Targeting mitochondrial bioenergetics and calcium to fight human diseases: from neurological disorders to cancer
Speaker: Beatrice Dorsi, PhD
Date: 10th November 12:30h
Place: Salón de Actos Jerónimo Forteza CIPF
Ca2+ homeostasis impairment and mitochondrial dysfunctions are the leading cause of neuronal dysfunction in patients affected by neurological and chronic neurodegenerative disorders, including stroke, epilepsy, Alzheimer’s disease and so on. In the last few years, I have demonstrated, for the first time, the role of the family of calcium-dependent proteases, calpains, and the pro-apoptotic members of the Bcl-2 family proteins, Bax and Bok, in excitotoxic/ischemic and seizure-induced neuronal injury both in vitro and in vivo, and investigated the authentic connection between mitochondrial Ca2+ overload, through the Mitochondrial Calcium Uniporter (MCU), and neurological conditions. To this end, the main goal throughout my research career has been to understand the aetiology of disease to identify new targets for therapeutic intervention towards the treatment of these diseases.
My scientific interests over the years have also been focused in examining metabolic reprogramming in cancer, and specifically, how activating KRAS mutation and loss of TP53 remodel cancer metabolism leading to alterations in bioenergetics under metabolic stress conditions by modulating cellular ATP production, NADH oxidation, mitochondrial respiration and function.

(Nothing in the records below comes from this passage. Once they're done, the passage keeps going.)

/-- R170, R171: AGC: its encoding, and the whole next state: the gain level asked for, no event without a change, and with one a single
write of the register whose gain field holds the new level and whose other bits are as they were. -/
def Obligations.AgcResult : Prop :=
  ∀ s : State, (∀ a1 a0 : BitVec 32, decode (0x0A#5 ++ a1 ++ a0) = .agc) ∧ ∃ n : BitVec 3,
    let x : Rat := if s.cfg.agcRssiSrc = .raw then (s.rssi.toNat : Rat) else s.filt
    let g : Int := s.gain.toNat
    (n.toNat : Int) = (if s.det = false then 7
      else if x ≤ (s.thr.toNat : Rat) then max 0 (min 7 (g + if s.cfg.agcLowStep = .plusOne then 1 else -1))
      else if 125 < x then max 0 (g - 1) else g) ∧
    (n = s.gain → exec .agc s = .next { s with rsp := some ⟨.ok, n.setWidth 64, 0⟩ }) ∧
    (n ≠ s.gain → ∃ v oks, AnswersFor s 1 oks ∧
      (∀ j, j < 16 → v.getLsbD j = if s.cfg.gainLsb ≤ j ∧ j < s.cfg.gainLsb + 3 then n.getLsbD (j - s.cfg.gainLsb)
        else (s.dynAt s.cfg.gainK).getLsbD j) ∧
      exec .agc s = .next { afterAccesses (eventsOf [⟨dynAddr s.cfg s.cfg.gainK, v⟩] oks) oks s with
        dyn := s.dyn.set s.cfg.gainK v, rsp := some ⟨.ok, n.setWidth 64, 1⟩ })

/-- R172: one AGC call moves the gain by at most one level, except the snap to 7 with no signal; and with
AGC_LOW_STEP = +1 a detected signal lowers it only above the overload level. -/
def Obligations.AgcMovesByOne : Prop :=
  ∀ s t : State, s.Inv → exec .agc s = .next t →
    (s.det = false → t.gain = 7) ∧
    (s.det = true → (t.gain.toNat : Int) - s.gain.toNat ∈ [-1, 0, 1]) ∧
    (s.det = true → s.cfg.agcLowStep = .plusOne → t.gain.toNat < s.gain.toNat →
      125 < if s.cfg.agcRssiSrc = .raw then (s.rssi.toNat : Rat) else s.filt)

/-- R173: SET_SQL: its encoding, and the whole next state: the index, and the squelch field of its register alone. -/
def Obligations.SetSqlResult : Prop :=
  ∀ (s : State) (level : BitVec 8),
    (∀ a1 a0 : BitVec 32, a0.extractLsb' 0 8 = level → decode (0x0C#5 ++ a1 ++ a0) = .setSql level) ∧ ∃ v oks,
    let i := min level.toNat 9
    AnswersFor s 1 oks ∧
    (∀ j, j < 16 → v.getLsbD j =
      if s.cfg.sqlLsb ≤ j ∧ j < s.cfg.sqlLsb + s.cfg.sqlWidth
      then (s.cfg.sqlEnc[i]'(by omega)).getLsbD (j - s.cfg.sqlLsb)
      else (s.dynAt s.cfg.sqlK).getLsbD j) ∧
    exec (.setSql level) s = .next { afterAccesses (eventsOf [⟨dynAddr s.cfg s.cfg.sqlK, v⟩] oks) oks s with
      sqlIndex := BitVec.ofNat 4 i, dyn := s.dyn.set s.cfg.sqlK v, rsp := some ⟨.ok, BitVec.ofNat 64 i, 0⟩ }

/-- R174: SET_GAIN: its encoding, and the whole next state: the gain field of its register alone. -/
def Obligations.SetGainResult : Prop :=
  ∀ (s : State) (level : BitVec 8),
    (∀ a1 a0 : BitVec 32, a0.extractLsb' 0 8 = level → decode (0x0D#5 ++ a1 ++ a0) = .setGain level) ∧ ∃ v oks,
    let g := min level.toNat 7
    AnswersFor s 1 oks ∧
    (∀ j, j < 16 → v.getLsbD j = if s.cfg.gainLsb ≤ j ∧ j < s.cfg.gainLsb + 3 then g.testBit (j - s.cfg.gainLsb)
      else (s.dynAt s.cfg.gainK).getLsbD j) ∧
    exec (.setGain level) s = .next { afterAccesses (eventsOf [⟨dynAddr s.cfg s.cfg.gainK, v⟩] oks) oks s with
      dyn := s.dyn.set s.cfg.gainK v, rsp := some ⟨.ok, BitVec.ofNat 64 g, 0⟩ }

/-- R175: DYN_WRITE: its encoding, and the whole next state: each masked bit from the value, every other bit as it was; BAD_INDEX with no
other effect where there is no register k. -/
def Obligations.DynWriteResult : Prop :=
  ∀ (s : State) (k : BitVec 8) (mask value : RegValue),
    (∀ a1 a0 : BitVec 32, a0.extractLsb' 0 8 = k → a1.extractLsb' 16 16 = mask → a1.extractLsb' 0 16 = value →
      decode (0x0E#5 ++ a1 ++ a0) = .dynWrite k mask value) ∧
    (s.cfg.nDyn ≤ k.toNat → exec (.dynWrite k mask value) s = .next { s with rsp := some ⟨.badIndex, 0, 0⟩ }) ∧
    (k.toNat < s.cfg.nDyn → ∃ v oks, AnswersFor s 1 oks ∧
      (∀ j, j < 16 → v.getLsbD j = if mask.getLsbD j then value.getLsbD j else (s.dynAt k.toNat).getLsbD j) ∧
      exec (.dynWrite k mask value) s =
        .next { afterAccesses (eventsOf [⟨dynAddr s.cfg k.toNat, v⟩] oks) oks s with
          dyn := s.dyn.set k.toNat v, rsp := some ⟨.ok, v.setWidth 64, 0⟩ })

/-- R30, R84, R86: in a good state SET_GAIN leaves the gain it was given, the squelch index and the squelch field as
they were; SET_SQL leaves the gain as it was and its field holding the encoding of the new index. -/
def Obligations.GainAndSquelchFieldsApart : Prop :=
  ∀ (s t : State) (level : BitVec 8), s.Inv →
    (exec (.setGain level) s = .next t → t.gain.toNat = min level.toNat 7 ∧ t.thr = s.thr ∧
      field (t.dynAt s.cfg.sqlK) s.cfg.sqlLsb s.cfg.sqlWidth = field (s.dynAt s.cfg.sqlK) s.cfg.sqlLsb s.cfg.sqlWidth) ∧
    (exec (.setSql level) s = .next t → t.gain = s.gain ∧ t.sqlIndex.toNat = min level.toNat 9 ∧
      t.thr = s.cfg.sqlTable[min level.toNat 9]'(by omega) ∧
      (field (t.dynAt s.cfg.sqlK) s.cfg.sqlLsb s.cfg.sqlWidth).toNat =
        (s.cfg.sqlEnc[min level.toNat 9]'(by omega)).toNat)

/-- R86, R175: a DYN_WRITE of a conforming host leaves the gain and the squelch field, and with them the gain and the
threshold, as they were. The bits that DYN_WRITE owns, to which a conforming host keeps, are a parameter of the model's
(log entry 11). -/
def Obligations.ConformingDynWriteKeepsFields : Prop :=
  ∀ (s t : State) (k : BitVec 8) (mask value : RegValue), s.Inv → dynWriteConforms s.cfg k mask = true →
    exec (.dynWrite k mask value) s = .next t → t.gain = s.gain ∧ t.sqlIndex = s.sqlIndex ∧ t.thr = s.thr ∧
      field (t.dynAt s.cfg.sqlK) s.cfg.sqlLsb s.cfg.sqlWidth = field (s.dynAt s.cfg.sqlK) s.cfg.sqlLsb s.cfg.sqlWidth

/-- R86: a configuration in which some bit lies in both the gain and the squelch field of one register, or in one of them
and among the bits that DYN_WRITE is used to own, is refused. That those bits are a parameter and that the step refuses
are the model's choices (log entries 11 and 12). -/
def Obligations.OverlappingFieldsAreRefused : Prop :=
  ∀ (s : State) (j : Nat), s.cmds ≠ [] →
    let inGain := s.cfg.gainLsb ≤ j ∧ j < s.cfg.gainLsb + 3
    let inSql := s.cfg.sqlLsb ≤ j ∧ j < s.cfg.sqlLsb + s.cfg.sqlWidth
    ((s.cfg.gainK = s.cfg.sqlK ∧ inGain ∧ inSql) ∨ (inGain ∧ (s.cfg.dynOwned s.cfg.gainK).getLsbD j = true) ∨
      (inSql ∧ (s.cfg.dynOwned s.cfg.sqlK).getLsbD j = true)) →
    step s = .refused .illFormedConfig

/-! ## Control -/

/-- R200: IS_ERROR: its encoding; it reports the flag and the count and changes nothing. -/
def Obligations.IsErrorResult : Prop :=
  ∀ s : State, (∀ a1 a0 : BitVec 32, decode (0x0F#5 ++ a1 ++ a0) = .isError) ∧ exec .isError s = .next { s with
    rsp := some ⟨.ok, if s.cfg.errThreshold ≤ s.errCount.toNat then 1 else 0, BitVec.ofNat 32 s.errCount.toNat⟩ }

/-- R202: CHIP_RESET: its encoding; it clears the error count, then does exactly what ENTER_RX at the last known RX frequency does, with
its status; with none known it does nothing more. -/
def Obligations.ChipResetResult : Prop :=
  ∀ s : State, (∀ a1 a0 : BitVec 32, decode (0x10#5 ++ a1 ++ a0) = .chipReset) ∧
    (s.rxFreq = none → exec .chipReset s = .next { s with errCount := 0, rsp := some ⟨.ok, 0, 0⟩ }) ∧
    (∀ f, s.rxFreq = some f → ∃ t, exec (.enterRx f) { s with errCount := 0 } = .next t ∧
      exec .chipReset s = .next t)

/-- R203: TICK: its encoding; it does what CHIP_RESET (when the flag is set), READ_SQ, DETECT, AGC and SMETER do one after the other, and
its response packs the meter, the gain and the detection state, with the count of errors. -/
def Obligations.TickComposesItsParts : Prop :=
  ∀ s : State, (∀ a1 a0 : BitVec 32, decode (0x11#5 ++ a1 ++ a0) = .tick) ∧ ∃ s0 s1 s2 s3 s4 : State,
    (if s.cfg.errThreshold ≤ s.errCount.toNat then exec .chipReset s = .next s0 else s0 = s) ∧
    exec .readSq s0 = .next s1 ∧ exec .detect s1 = .next s2 ∧ exec .agc s2 = .next s3 ∧ exec .smeter s3 = .next s4 ∧
    exec .tick s = .next { s4 with
      rsp := some ⟨if s.cfg.errThreshold ≤ s.errCount.toNat then s0.rsp.elim .ok Response.status else .ok,
        BitVec.ofNat 64 (16 * s4.smeter.toNat + 2 * s4.gain.toNat + if s4.det then 1 else 0),
        BitVec.ofNat 32 s4.errCount.toNat⟩ }

/-- R204: the reserved codes are 0x00 and 0x12..0x1F; each answers ILLEGAL and changes nothing else. -/
def Obligations.ReservedCodesAreIllegal : Prop :=
  ∀ (s : State) (i : Instr), opcode i = 0 ∨ 0x12 ≤ (opcode i).toNat →
    (∀ a1 a0 : BitVec 32, decode (opcode i ++ a1 ++ a0) = i) ∧ exec i s = .next { s with rsp := some ⟨.illegal, 0, 0⟩ }
end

Recently, I have joined the CPFR (Centro Pisano Flash Radiotherapy in Pisa, Italy), which is equipped with a novel ElectronFlash LINAC accelerator capable of delivering very fast and highly energetic electron beams that selectively spares healthy tissue while leaving unchanged the therapeutic effect on tumor cells. FLASH radiotherapy (FLASH-RT) has attracted scientific interest because of its potential to revolutionize radiotherapy in terms of clinical, economic and social benefits. In fact, FLASH-RT has the potential to be effective also against tumors with unfavourable prognosis, and the duration of the treatment would be reduced from several sessions to one or very few. While the use of this innovative approach will certainly be ground-breaking in clinics, the physical and biological effects have yet to be fully explored. Using the FLASH-LINAC accelerator, preliminary toxicity tests have been carried out in two different cellular models (a primary human retinal pigment epithelial cell line ARPE-19 and murine glioma GL261 cells) and we are currently performing experiments to assess the radiobiological acute/early or long-term effects of ionizing radiation in vitro and in vivo in healthy, melanoma- and glioblastoma-bearing mice. Thus, we aim to acquire preclinical data in vivo and adapt the ElectronFlash LINAC for clinical use in a feasibility and safety study of FLASH-RT in patients with cancer.